Depois deste estado selvagem, é que os homens ascenderam à sociedade civil, um mal inevitável criador de um regime artificial de desigualdades, ao colocar os homens na mútua dependência, contrária aos princípios naturais do seu modo de ser. Surgia assim o estado de civilização e com ele viria o contrário do ócio e a petulante actividade do amor próprio. Há assim um dualismo entre nature e domination, acreidtando que o fundamento da autoridade humana não vem de Deus nem da natureza.
Como fazer a viagem de regresso, como recuperar a liberdade perdida? Reconhecendo a impossibilidade de um regresso puro e simples, porque não é possível a um velho regressar à mocidade, Rousseau propõe, como forma de restituição aos homens do gozo dos seus direitos naturais, a constituição de um contrato social de responsabilidade limitada, em que a pertença ao corpo político não teria de significar a destruição da liberdade de cada um.
A civilização ou sociedade civil, no sentido de sociedade política, é que teria criado um regime artificial de desigualdades, colocando os homens em mútua dependência: o verdadeiro fundador da sociedade civil foi o primeiro que, tendo cercado um terreno, lembrou-se de dizer “isto é meu”. Isto é, depois das desigualdades naturais ou físicas, seguiram-se as desigualdades morais ou políticas, onde, além da diferença entre os fracos e os fortes, acresceram as diferenças entre os ricos e os pobres, entre os senhores e os escravos.
Eis, portanto, o contrato social, que não assentaria na força, na autoridade paternal ou na vontade de Deus, mas sim no livre compromisso daquele que se obriga. Ele seria um pacto duma espécie particular, pelo qual cada um se compromete com todos os outros; donde se segue o compromisso recíproco de todos para com cada um, que é o objecto imediato da reunião.

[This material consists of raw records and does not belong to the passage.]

-- ==== Sys2Proof/Laws/Encoding.lean ====
section
/-! SUPPORT. The fields of a joined word, and the word joined from its fields (30_encoding.md R46). -/

namespace Sys2Proof

theorem opField_joinFields (o a b c : Byte) (i : BitVec 32) : opField (joinFields o a b c i) = o := by
  apply BitVec.eq_of_getLsbD_eq
  intro k hk
  simp only [opField, joinFields, BitVec.getLsbD_extractLsb', BitVec.getLsbD_append]
  simp [hk, show ¬ 56 + k < 32 by omega, show ¬ 56 + k - 32 < 8 by omega, show ¬ 56 + k - 40 < 8 by omega,
    show ¬ 56 + k - 48 < 8 by omega, show 56 + k - 56 = k by omega, Nat.sub_sub]

theorem aField_joinFields (o a b c : Byte) (i : BitVec 32) : aField (joinFields o a b c i) = a := by
  apply BitVec.eq_of_getLsbD_eq
  intro k hk
  simp only [aField, joinFields, BitVec.getLsbD_extractLsb', BitVec.getLsbD_append]
  simp [hk, show ¬ 48 + k < 32 by omega, show ¬ 48 + k - 32 < 8 by omega, show ¬ 48 + k - 40 < 8 by omega,
    show 48 + k - 48 = k by omega, Nat.sub_sub]

theorem bField_joinFields (o a b c : Byte) (i : BitVec 32) : bField (joinFields o a b c i) = b := by
  apply BitVec.eq_of_getLsbD_eq
  intro k hk
  simp only [bField, joinFields, BitVec.getLsbD_extractLsb', BitVec.getLsbD_append]
  simp [hk, show ¬ 40 + k < 32 by omega, show ¬ 40 + k - 32 < 8 by omega,
    show 40 + k - 40 = k by omega, Nat.sub_sub]

theorem cField_joinFields (o a b c : Byte) (i : BitVec 32) : cField (joinFields o a b c i) = c := by
  apply BitVec.eq_of_getLsbD_eq
  intro k hk
  simp only [cField, joinFields, BitVec.getLsbD_extractLsb', BitVec.getLsbD_append]
  simp [hk, show ¬ 32 + k < 32 by omega, show 32 + k - 32 = k by omega]

theorem immField_joinFields (o a b c : Byte) (i : BitVec 32) : immField (joinFields o a b c i) = i := by
  apply BitVec.eq_of_getLsbD_eq
  intro k hk
  simp only [immField, joinFields, BitVec.getLsbD_extractLsb', BitVec.getLsbD_append]
  simp [hk]

/-- A word is `OP || A || B || C || IMM` (R46). -/
theorem joinFields_fields (w : Word) :
    joinFields (opField w) (aField w) (bField w) (cField w) (immField w) = w := by
  apply BitVec.eq_of_getLsbD_eq
  intro k hk
  simp only [opField, aField, bField, cField, immField, joinFields, BitVec.getLsbD_extractLsb', BitVec.getLsbD_append]
  by_cases h1 : k < 32
  · simp [h1]
  by_cases h2 : k < 40
  · simp [h1, show k - 32 < 8 by omega, show 32 + (k - 32) = k by omega]
  by_cases h3 : k < 48
  · simp [h1, show ¬ k - 32 < 8 by omega, show k - 32 - 8 < 8 by omega, show 40 + (k - 32 - 8) = k by omega]
  by_cases h4 : k < 56
  · simp [h1, show ¬ k - 32 < 8 by omega, show ¬ k - 32 - 8 < 8 by omega, show k - 32 - 8 - 8 < 8 by omega,
      show 48 + (k - 32 - 8 - 8) = k by omega]
  · simp [h1, show ¬ k - 32 < 8 by omega, show ¬ k - 32 - 8 < 8 by omega, show ¬ k - 32 - 8 - 8 < 8 by omega,
      show k - 32 - 8 - 8 - 8 < 8 by omega, show 56 + (k - 32 - 8 - 8 - 8) = k by omega]

/-- A bitwise AND of joined words is joined field by field. -/
theorem joinFields_and (o a b c o' a' b' c' : Byte) (i i' : BitVec 32) :
    joinFields o a b c i &&& joinFields o' a' b' c' i' =
      joinFields (o &&& o') (a &&& a') (b &&& b') (c &&& c') (i &&& i') := by
  simp only [joinFields, ← BitVec.and_append]

/-- Two joined words are equal exactly when their fields are. -/
theorem joinFields_inj {o a b c o' a' b' c' : Byte} {i i' : BitVec 32} :
    joinFields o a b c i = joinFields o' a' b' c' i' ↔ o = o' ∧ a = a' ∧ b = b' ∧ c = c' ∧ i = i' := by
  constructor
  · intro h
    exact ⟨by simpa only [opField_joinFields] using congrArg opField h,
      by simpa only [aField_joinFields] using congrArg aField h,
      by simpa only [bField_joinFields] using congrArg bField h,
      by simpa only [cField_joinFields] using congrArg cField h,
      by simpa only [immField_joinFields] using congrArg immField h⟩
  · rintro ⟨rfl, rfl, rfl, rfl, rfl⟩; rfl

/-- A mask that covers every field whole or not at all keeps the covered fields and clears the others. -/
theorem joinFields_and_mask {o a b c mo ma mb mc ro ra rb rc : Byte} {i mi ri : BitVec 32} {mask result : Word}
    (hm : mask = joinFields mo ma mb mc mi) (hr : result = joinFields ro ra rb rc ri)
    (ho : o &&& mo = ro) (ha : a &&& ma = ra) (hb : b &&& mb = rb) (hc : c &&& mc = rc) (hi : i &&& mi = ri) :
    joinFields o a b c i &&& mask = result := by
  rw [hm, hr, joinFields_and, ho, ha, hb, hc, hi]

end Sys2Proof
end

A partir de então é que emerge o corpo político e moral, essa comunidade marcada por um moi commun. Um contrato social que, no entanto, constituiria mera determinação da razão e não um facto historicamente verificado, significando um tipo-ideal de constituição política em que os indivíduos conferem ao Estado os seus direitos naturais, para que este os transforme em direitos civis, que concede aos cidadãos.
Ao contrário dos defensores do duplo contrato, eis que, para Rousseau não há senão um contrato no Estado, é o de associação e este exclui qualquer outro; não se poderá imaginar qualquer outro contrato público que não seja uma violação do primeiro. Só depois viria um pacto de Governo, onde se dá a dissolução do povo que perde a sua qualidade de povo.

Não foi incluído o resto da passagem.